» **TASK STATEMENT**
Nothing in the entries may differ when you return them.

Collection entries
- - -

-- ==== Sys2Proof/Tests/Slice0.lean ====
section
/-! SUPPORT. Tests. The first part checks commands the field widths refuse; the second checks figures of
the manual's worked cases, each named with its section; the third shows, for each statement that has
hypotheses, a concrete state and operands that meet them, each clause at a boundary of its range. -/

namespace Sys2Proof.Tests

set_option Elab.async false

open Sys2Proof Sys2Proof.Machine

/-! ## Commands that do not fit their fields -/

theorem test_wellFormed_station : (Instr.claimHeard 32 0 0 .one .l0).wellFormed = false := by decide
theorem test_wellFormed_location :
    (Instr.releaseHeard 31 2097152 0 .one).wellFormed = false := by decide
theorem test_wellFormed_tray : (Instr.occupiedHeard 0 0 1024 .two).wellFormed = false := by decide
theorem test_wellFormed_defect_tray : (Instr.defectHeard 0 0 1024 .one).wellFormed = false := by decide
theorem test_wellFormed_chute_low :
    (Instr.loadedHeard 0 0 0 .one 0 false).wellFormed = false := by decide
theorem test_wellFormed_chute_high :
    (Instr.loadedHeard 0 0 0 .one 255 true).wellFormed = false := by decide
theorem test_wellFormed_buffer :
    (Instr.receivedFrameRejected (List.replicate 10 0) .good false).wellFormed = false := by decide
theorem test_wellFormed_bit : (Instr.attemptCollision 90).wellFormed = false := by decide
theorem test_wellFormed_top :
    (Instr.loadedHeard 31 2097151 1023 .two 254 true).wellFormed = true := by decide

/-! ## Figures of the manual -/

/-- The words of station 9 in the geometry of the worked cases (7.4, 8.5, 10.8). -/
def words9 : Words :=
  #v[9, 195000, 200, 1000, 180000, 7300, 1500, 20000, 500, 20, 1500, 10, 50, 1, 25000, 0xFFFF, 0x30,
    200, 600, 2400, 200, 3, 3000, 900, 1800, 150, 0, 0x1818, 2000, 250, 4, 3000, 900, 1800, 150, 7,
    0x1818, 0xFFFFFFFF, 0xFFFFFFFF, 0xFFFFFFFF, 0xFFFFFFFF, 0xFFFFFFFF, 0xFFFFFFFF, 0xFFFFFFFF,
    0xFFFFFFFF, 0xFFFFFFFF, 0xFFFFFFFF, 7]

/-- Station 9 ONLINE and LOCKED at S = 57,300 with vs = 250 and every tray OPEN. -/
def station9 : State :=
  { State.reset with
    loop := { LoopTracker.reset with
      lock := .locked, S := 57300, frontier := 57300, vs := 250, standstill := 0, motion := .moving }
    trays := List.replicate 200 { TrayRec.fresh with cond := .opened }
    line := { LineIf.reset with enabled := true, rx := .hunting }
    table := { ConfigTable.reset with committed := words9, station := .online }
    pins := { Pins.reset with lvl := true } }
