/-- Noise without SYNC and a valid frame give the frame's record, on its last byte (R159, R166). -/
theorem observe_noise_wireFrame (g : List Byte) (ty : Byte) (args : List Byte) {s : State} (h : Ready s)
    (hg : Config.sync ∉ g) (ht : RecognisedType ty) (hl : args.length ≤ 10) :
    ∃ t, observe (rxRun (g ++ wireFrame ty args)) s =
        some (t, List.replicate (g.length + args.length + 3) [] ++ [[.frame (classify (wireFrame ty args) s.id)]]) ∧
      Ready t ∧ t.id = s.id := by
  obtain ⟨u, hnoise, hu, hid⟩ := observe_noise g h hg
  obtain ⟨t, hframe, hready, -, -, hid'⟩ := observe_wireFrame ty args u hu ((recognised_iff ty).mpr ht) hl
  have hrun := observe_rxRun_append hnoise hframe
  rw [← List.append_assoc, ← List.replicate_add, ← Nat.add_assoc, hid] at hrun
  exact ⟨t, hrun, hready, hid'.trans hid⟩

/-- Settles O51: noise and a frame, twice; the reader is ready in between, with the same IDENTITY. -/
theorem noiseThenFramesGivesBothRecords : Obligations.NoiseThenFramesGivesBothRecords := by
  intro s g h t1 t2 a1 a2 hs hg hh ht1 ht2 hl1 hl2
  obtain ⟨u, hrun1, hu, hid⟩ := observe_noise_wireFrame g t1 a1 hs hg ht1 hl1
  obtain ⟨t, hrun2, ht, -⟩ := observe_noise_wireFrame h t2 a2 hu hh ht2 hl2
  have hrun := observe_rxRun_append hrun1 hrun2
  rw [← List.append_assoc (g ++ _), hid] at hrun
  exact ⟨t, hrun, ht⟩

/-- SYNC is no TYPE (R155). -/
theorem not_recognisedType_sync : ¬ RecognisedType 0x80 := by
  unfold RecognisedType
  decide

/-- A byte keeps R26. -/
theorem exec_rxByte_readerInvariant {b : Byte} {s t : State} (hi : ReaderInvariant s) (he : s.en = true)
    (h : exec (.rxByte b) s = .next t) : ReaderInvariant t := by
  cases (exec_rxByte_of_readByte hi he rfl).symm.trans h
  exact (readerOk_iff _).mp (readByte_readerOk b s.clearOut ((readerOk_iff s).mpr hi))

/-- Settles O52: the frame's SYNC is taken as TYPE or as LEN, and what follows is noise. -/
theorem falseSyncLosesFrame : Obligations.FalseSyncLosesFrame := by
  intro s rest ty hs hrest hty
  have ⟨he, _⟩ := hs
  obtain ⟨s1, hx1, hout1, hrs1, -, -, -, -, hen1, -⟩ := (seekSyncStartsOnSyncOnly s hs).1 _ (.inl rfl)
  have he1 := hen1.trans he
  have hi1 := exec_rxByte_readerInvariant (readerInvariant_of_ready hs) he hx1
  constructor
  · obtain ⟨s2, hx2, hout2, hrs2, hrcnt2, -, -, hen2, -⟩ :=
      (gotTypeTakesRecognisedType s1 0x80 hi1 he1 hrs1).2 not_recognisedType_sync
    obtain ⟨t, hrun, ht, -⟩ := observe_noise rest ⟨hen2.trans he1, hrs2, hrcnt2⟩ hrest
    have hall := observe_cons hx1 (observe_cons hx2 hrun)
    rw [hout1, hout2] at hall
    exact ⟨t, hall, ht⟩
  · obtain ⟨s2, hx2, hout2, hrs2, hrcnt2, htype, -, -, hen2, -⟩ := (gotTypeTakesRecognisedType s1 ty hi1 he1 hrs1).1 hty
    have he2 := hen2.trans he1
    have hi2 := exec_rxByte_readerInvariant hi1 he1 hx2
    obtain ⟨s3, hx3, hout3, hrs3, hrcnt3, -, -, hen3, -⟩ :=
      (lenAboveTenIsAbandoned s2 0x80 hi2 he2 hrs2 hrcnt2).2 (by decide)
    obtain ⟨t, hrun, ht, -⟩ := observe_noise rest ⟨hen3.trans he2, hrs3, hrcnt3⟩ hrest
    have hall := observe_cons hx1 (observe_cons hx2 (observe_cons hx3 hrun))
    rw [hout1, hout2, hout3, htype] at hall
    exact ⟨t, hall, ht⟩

- - -

» **YOUR RESPONSE**
-- ==== Sys2Proof/Tests/Slice0.lean ====
section
/-! SUPPORT. Tests. The first part checks commands the field widths refuse; the second checks figures of
the manual's worked cases, each named with its section; the third shows, for each statement that has
hypotheses, a concrete state and operands that meet them, each clause at a boundary of its range. -/

namespace Sys2Proof.Tests

set_option Elab.async false

open Sys2Proof Sys2Proof.Machine

/-! ## Commands that do not fit their fields -/

theorem test_wellFormed_station : (Instr.claimHeard 32 0 0 .one .l0).wellFormed = false := by decide
theorem test_wellFormed_location :
    (Instr.releaseHeard 31 2097152 0 .one).wellFormed = false := by decide
theorem test_wellFormed_tray : (Instr.occupiedHeard 0 0 1024 .two).wellFormed = false := by decide
theorem test_wellFormed_defect_tray : (Instr.defectHeard 0 0 1024 .one).wellFormed = false := by decide
theorem test_wellFormed_chute_low :
    (Instr.loadedHeard 0 0 0 .one 0 false).wellFormed = false := by decide
theorem test_wellFormed_chute_high :
    (Instr.loadedHeard 0 0 0 .one 255 true).wellFormed = false := by decide
theorem test_wellFormed_buffer :
    (Instr.receivedFrameRejected (List.replicate 10 0) .good false).wellFormed = false := by decide
theorem test_wellFormed_bit : (Instr.attemptCollision 90).wellFormed = false := by decide
theorem test_wellFormed_top :
    (Instr.loadedHeard 31 2097151 1023 .two 254 true).wellFormed = true := by decide

/-! ## Figures of the manual -/

/-- The words of station 9 in the geometry of the worked cases (7.4, 8.5, 10.8). -/
def words9 : Words :=
  #v[9, 195000, 200, 1000, 180000, 7300, 1500, 20000, 500, 20, 1500, 10, 50, 1, 25000, 0xFFFF, 0x30,
    200, 600, 2400, 200, 3, 3000, 900, 1800, 150, 0, 0x1818, 2000, 250, 4, 3000, 900, 1800, 150, 7,
    0x1818, 0xFFFFFFFF, 0xFFFFFFFF, 0xFFFFFFFF, 0xFFFFFFFF, 0xFFFFFFFF, 0xFFFFFFFF, 0xFFFFFFFF,
    0xFFFFFFFF, 0xFFFFFFFF, 0xFFFFFFFF, 7]

/-- Station 9 ONLINE and LOCKED at S = 57,300 with vs = 250 and every tray OPEN. -/
def station9 : State :=
  { State.reset with
    loop := { LoopTracker.reset with
      lock := .locked, S := 57300, frontier := 57300, vs := 250, standstill := 0, motion := .moving }
    trays := List.replicate 200 { TrayRec.fresh with cond := .opened }
    line := { LineIf.reset with enabled := true, rx := .hunting }
    table := { ConfigTable.reset with committed := words9, station := .online }
    pins := { Pins.reset with lvl := true } }
/-- Noise without SYNC and a valid frame give the frame's record, on its last byte (R159, R166). -/
theorem observe_noise_wireFrame (g : List Byte) (ty : Byte) (args : List Byte) {s : State} (h : Ready s)
    (hg : Config.sync ∉ g) (ht : RecognisedType ty) (hl : args.length ≤ 10) :
    ∃ t, observe (rxRun (g ++ wireFrame ty args)) s =
        some (t, List.replicate (g.length + args.length + 3) [] ++ [[.frame (classify (wireFrame ty args) s.id)]]) ∧
      Ready t ∧ t.id = s.id := by
  obtain ⟨u, hnoise, hu, hid⟩ := observe_noise g h hg
  obtain ⟨t, hframe, hready, -, -, hid'⟩ := observe_wireFrame ty args u hu ((recognised_iff ty).mpr ht) hl
  have hrun := observe_rxRun_append hnoise hframe
  rw [← List.append_assoc, ← List.replicate_add, ← Nat.add_assoc, hid] at hrun
  exact ⟨t, hrun, hready, hid'.trans hid⟩

/-- Settles O51: noise and a frame, twice; the reader is ready in between, with the same IDENTITY. -/
theorem noiseThenFramesGivesBothRecords : Obligations.NoiseThenFramesGivesBothRecords := by
  intro s g h t1 t2 a1 a2 hs hg hh ht1 ht2 hl1 hl2
  obtain ⟨u, hrun1, hu, hid⟩ := observe_noise_wireFrame g t1 a1 hs hg ht1 hl1
  obtain ⟨t, hrun2, ht, -⟩ := observe_noise_wireFrame h t2 a2 hu hh ht2 hl2
  have hrun := observe_rxRun_append hrun1 hrun2
  rw [← List.append_assoc (g ++ _), hid] at hrun
  exact ⟨t, hrun, ht⟩

/-- SYNC is no TYPE (R155). -/
theorem not_recognisedType_sync : ¬ RecognisedType 0x80 := by
  unfold RecognisedType
  decide

/-- A byte keeps R26. -/
theorem exec_rxByte_readerInvariant {b : Byte} {s t : State} (hi : ReaderInvariant s) (he : s.en = true)
    (h : exec (.rxByte b) s = .next t) : ReaderInvariant t := by
  cases (exec_rxByte_of_readByte hi he rfl).symm.trans h
  exact (readerOk_iff _).mp (readByte_readerOk b s.clearOut ((readerOk_iff s).mpr hi))

/-- Settles O52: the frame's SYNC is taken as TYPE or as LEN, and what follows is noise. -/
theorem falseSyncLosesFrame : Obligations.FalseSyncLosesFrame := by
  intro s rest ty hs hrest hty
  have ⟨he, _⟩ := hs
  obtain ⟨s1, hx1, hout1, hrs1, -, -, -, -, hen1, -⟩ := (seekSyncStartsOnSyncOnly s hs).1 _ (.inl rfl)
  have he1 := hen1.trans he
  have hi1 := exec_rxByte_readerInvariant (readerInvariant_of_ready hs) he hx1
  constructor
  · obtain ⟨s2, hx2, hout2, hrs2, hrcnt2, -, -, hen2, -⟩ :=
      (gotTypeTakesRecognisedType s1 0x80 hi1 he1 hrs1).2 not_recognisedType_sync
    obtain ⟨t, hrun, ht, -⟩ := observe_noise rest ⟨hen2.trans he1, hrs2, hrcnt2⟩ hrest
    have hall := observe_cons hx1 (observe_cons hx2 hrun)
    rw [hout1, hout2] at hall
    exact ⟨t, hall, ht⟩
  · obtain ⟨s2, hx2, hout2, hrs2, hrcnt2, htype, -, -, hen2, -⟩ := (gotTypeTakesRecognisedType s1 ty hi1 he1 hrs1).1 hty
    have he2 := hen2.trans he1
    have hi2 := exec_rxByte_readerInvariant hi1 he1 hx2
    obtain ⟨s3, hx3, hout3, hrs3, hrcnt3, -, -, hen3, -⟩ :=
      (lenAboveTenIsAbandoned s2 0x80 hi2 he2 hrs2 hrcnt2).2 (by decide)
    obtain ⟨t, hrun, ht, -⟩ := observe_noise rest ⟨hen3.trans he2, hrs3, hrcnt3⟩ hrest
    have hall := observe_cons hx1 (observe_cons hx2 (observe_cons hx3 hrun))
    rw [hout1, hout2, hout3, htype] at hall
    exact ⟨t, hall, ht⟩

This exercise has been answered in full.